Exercise description —
Go through the data below. List every line that holds the word "nmFold".

Stored data:
▶

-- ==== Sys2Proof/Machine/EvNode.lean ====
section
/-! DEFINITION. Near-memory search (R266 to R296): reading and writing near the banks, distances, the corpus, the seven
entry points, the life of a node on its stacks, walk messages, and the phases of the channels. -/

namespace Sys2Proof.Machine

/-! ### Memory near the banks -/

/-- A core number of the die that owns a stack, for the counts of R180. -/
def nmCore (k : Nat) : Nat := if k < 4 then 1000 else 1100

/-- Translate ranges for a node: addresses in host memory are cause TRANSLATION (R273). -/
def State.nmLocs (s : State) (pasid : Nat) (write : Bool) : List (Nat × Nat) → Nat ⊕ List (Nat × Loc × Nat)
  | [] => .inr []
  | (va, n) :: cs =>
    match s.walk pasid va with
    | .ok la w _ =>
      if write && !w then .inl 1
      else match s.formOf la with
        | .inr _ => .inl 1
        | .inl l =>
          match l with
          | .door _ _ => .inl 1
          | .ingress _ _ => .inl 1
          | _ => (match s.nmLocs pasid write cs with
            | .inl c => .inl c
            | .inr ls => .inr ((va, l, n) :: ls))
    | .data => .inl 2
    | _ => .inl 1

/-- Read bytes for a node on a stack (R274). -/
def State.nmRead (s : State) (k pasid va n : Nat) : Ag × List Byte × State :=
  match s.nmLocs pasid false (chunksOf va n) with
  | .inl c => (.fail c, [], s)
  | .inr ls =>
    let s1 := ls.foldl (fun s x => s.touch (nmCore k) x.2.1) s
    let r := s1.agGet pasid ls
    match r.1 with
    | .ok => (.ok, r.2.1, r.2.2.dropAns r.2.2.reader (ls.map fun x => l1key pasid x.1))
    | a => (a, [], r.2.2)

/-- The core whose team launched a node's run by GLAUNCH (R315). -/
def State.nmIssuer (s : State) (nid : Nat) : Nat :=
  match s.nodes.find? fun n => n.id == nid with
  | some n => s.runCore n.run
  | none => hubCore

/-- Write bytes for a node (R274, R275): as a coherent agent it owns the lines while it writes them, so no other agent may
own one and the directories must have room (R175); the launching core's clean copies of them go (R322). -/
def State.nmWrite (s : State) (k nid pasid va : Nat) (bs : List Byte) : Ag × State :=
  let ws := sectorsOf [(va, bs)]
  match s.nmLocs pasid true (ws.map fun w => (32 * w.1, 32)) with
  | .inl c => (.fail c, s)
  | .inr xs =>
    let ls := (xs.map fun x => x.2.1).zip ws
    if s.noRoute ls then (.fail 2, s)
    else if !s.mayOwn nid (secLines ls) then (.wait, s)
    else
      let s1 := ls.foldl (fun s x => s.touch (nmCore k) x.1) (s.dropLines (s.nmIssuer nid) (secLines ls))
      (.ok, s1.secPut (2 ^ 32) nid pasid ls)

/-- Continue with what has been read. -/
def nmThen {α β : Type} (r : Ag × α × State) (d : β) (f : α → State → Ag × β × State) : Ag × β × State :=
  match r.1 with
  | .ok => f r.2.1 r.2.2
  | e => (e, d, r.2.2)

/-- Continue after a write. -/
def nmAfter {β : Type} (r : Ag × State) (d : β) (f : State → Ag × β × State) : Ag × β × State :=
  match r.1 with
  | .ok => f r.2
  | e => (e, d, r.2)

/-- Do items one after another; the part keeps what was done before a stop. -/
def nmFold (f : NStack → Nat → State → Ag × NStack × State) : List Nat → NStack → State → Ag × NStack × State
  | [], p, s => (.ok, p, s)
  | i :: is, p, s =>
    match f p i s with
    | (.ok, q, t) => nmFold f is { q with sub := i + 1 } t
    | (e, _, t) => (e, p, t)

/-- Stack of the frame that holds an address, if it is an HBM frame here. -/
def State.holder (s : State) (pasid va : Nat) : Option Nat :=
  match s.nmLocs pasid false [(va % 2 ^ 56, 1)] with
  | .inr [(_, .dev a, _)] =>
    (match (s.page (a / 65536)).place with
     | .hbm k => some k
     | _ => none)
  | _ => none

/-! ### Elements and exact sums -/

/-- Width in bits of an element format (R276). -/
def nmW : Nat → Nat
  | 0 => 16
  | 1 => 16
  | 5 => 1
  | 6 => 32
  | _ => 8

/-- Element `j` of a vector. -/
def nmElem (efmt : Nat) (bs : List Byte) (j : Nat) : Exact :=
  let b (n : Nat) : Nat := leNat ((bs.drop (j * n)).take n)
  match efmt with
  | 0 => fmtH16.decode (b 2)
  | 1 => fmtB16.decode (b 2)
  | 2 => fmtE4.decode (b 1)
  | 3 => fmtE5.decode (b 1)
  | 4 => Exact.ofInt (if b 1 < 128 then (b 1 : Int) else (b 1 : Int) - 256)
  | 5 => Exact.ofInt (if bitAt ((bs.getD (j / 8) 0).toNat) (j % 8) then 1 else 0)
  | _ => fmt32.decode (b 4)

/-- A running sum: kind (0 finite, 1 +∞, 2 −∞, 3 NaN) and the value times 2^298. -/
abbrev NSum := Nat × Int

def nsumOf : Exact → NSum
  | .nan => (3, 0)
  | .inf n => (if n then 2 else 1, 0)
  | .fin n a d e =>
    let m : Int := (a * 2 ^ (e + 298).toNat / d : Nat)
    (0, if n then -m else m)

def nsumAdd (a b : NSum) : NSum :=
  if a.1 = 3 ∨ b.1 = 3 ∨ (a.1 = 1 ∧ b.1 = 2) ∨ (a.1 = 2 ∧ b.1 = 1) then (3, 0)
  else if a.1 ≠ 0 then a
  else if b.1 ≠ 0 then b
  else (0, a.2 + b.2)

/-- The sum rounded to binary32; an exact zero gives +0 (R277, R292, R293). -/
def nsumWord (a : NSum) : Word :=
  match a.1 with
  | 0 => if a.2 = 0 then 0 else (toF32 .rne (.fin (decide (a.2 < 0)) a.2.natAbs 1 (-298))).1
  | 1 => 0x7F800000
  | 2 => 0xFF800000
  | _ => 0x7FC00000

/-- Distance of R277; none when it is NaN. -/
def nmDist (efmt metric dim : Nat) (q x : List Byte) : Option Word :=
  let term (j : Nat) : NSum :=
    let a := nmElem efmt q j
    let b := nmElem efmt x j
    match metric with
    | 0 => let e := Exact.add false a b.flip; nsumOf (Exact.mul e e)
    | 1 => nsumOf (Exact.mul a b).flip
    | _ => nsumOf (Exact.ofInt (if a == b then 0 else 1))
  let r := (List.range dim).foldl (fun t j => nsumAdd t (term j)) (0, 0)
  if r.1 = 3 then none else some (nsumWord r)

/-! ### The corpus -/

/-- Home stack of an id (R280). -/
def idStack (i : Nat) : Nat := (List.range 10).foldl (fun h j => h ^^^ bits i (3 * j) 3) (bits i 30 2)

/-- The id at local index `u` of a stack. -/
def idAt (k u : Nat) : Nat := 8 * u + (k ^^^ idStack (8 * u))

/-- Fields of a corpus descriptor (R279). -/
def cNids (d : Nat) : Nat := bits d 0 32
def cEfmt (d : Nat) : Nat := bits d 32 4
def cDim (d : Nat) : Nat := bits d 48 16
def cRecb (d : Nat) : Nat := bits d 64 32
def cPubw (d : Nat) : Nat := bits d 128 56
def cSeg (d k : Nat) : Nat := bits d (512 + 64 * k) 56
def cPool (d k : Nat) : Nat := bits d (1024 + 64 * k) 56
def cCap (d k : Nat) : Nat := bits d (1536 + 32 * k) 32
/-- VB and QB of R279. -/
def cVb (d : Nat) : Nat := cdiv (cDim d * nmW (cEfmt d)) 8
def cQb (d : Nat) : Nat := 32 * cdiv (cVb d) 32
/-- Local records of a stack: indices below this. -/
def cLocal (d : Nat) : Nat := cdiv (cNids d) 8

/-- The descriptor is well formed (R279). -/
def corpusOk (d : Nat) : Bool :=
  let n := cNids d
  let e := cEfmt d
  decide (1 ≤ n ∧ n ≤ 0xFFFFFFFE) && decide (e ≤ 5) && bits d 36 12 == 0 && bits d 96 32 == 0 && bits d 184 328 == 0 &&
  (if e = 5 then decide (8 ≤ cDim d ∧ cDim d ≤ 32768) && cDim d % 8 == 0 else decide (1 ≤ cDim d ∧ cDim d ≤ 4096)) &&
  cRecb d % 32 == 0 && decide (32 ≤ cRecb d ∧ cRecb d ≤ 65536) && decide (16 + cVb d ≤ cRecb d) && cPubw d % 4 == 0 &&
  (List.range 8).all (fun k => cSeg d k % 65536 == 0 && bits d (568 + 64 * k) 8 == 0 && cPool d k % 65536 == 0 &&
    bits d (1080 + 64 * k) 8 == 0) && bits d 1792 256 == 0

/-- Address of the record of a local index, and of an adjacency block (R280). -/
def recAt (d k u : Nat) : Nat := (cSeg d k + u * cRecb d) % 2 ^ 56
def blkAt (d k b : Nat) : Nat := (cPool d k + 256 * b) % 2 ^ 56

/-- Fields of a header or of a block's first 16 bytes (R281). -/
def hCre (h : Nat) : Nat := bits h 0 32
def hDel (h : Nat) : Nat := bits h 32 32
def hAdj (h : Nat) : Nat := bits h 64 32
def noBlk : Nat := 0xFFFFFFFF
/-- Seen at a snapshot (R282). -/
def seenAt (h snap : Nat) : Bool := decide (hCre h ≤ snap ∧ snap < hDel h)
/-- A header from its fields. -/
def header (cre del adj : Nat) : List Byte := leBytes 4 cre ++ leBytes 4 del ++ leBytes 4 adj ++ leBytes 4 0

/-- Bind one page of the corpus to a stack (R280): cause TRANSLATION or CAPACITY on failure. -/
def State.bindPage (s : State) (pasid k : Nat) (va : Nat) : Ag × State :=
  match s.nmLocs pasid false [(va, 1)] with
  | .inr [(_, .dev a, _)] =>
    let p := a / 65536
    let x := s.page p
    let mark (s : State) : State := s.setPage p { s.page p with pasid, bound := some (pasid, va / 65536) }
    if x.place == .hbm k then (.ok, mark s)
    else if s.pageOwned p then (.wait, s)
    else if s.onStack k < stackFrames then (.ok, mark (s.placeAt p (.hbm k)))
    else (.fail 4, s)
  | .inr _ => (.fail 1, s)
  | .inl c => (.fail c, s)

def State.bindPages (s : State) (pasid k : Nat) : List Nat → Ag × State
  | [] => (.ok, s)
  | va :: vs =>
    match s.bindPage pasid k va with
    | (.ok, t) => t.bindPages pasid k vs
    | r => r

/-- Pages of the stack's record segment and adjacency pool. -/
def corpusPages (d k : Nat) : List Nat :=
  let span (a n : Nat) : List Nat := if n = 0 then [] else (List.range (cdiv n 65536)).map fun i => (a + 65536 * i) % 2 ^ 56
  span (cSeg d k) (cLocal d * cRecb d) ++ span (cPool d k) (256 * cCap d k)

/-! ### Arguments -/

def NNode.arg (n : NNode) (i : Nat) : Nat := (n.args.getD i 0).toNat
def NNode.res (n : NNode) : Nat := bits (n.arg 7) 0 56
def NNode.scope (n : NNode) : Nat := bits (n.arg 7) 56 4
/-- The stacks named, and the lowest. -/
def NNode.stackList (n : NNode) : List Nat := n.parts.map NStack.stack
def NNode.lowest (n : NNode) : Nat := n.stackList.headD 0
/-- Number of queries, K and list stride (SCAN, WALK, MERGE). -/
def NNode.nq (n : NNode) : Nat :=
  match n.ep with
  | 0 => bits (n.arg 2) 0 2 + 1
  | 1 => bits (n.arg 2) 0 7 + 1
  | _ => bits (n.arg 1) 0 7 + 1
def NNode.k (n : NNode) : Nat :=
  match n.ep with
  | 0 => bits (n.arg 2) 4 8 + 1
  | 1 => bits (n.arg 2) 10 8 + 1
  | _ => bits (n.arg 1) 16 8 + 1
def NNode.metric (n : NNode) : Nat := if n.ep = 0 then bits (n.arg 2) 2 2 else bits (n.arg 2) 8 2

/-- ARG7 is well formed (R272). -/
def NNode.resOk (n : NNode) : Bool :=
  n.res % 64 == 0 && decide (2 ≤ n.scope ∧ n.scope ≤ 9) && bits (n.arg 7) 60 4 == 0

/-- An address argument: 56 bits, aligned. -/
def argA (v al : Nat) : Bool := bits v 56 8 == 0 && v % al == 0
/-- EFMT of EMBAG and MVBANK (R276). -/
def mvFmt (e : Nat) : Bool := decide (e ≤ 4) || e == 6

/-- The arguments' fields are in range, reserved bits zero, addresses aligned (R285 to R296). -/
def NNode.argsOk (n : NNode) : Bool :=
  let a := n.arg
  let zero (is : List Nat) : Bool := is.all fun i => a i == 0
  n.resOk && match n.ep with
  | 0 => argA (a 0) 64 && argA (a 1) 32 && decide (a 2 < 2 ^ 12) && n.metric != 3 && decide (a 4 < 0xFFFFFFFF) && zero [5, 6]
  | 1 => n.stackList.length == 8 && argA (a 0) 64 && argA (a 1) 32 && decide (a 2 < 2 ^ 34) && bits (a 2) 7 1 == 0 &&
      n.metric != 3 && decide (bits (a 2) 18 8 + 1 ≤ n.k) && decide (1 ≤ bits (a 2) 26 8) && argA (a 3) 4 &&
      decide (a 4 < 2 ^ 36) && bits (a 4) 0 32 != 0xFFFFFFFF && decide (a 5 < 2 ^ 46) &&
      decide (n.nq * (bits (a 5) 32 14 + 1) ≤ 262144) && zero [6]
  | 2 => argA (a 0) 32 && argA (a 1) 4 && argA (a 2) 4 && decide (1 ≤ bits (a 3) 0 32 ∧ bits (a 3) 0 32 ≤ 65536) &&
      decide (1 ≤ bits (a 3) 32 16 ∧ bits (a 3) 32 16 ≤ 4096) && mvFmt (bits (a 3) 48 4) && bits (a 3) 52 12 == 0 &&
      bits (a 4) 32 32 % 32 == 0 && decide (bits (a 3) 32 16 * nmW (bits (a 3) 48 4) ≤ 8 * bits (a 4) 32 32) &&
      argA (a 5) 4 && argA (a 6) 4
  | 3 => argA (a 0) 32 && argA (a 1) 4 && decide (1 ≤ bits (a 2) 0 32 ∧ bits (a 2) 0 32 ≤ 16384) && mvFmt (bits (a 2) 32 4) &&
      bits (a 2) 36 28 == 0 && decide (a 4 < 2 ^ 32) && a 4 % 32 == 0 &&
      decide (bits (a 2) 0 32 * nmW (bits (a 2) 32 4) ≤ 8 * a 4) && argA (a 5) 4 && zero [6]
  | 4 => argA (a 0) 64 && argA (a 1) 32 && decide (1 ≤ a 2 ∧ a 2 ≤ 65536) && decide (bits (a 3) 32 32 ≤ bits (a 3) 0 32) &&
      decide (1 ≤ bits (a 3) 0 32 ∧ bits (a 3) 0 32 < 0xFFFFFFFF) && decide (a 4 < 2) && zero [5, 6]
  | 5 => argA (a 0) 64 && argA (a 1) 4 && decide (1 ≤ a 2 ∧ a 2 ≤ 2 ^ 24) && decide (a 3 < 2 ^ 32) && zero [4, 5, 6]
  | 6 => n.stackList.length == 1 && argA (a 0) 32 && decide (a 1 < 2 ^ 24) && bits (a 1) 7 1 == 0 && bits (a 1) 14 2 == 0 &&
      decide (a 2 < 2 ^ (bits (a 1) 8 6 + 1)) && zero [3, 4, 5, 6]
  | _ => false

◀

Exercise answer —
def nmFold (f : NStack → Nat → State → Ag × NStack × State) : List Nat → NStack → State → Ag × NStack × State
    | (.ok, q, t) => nmFold f is { q with sub := i + 1 } t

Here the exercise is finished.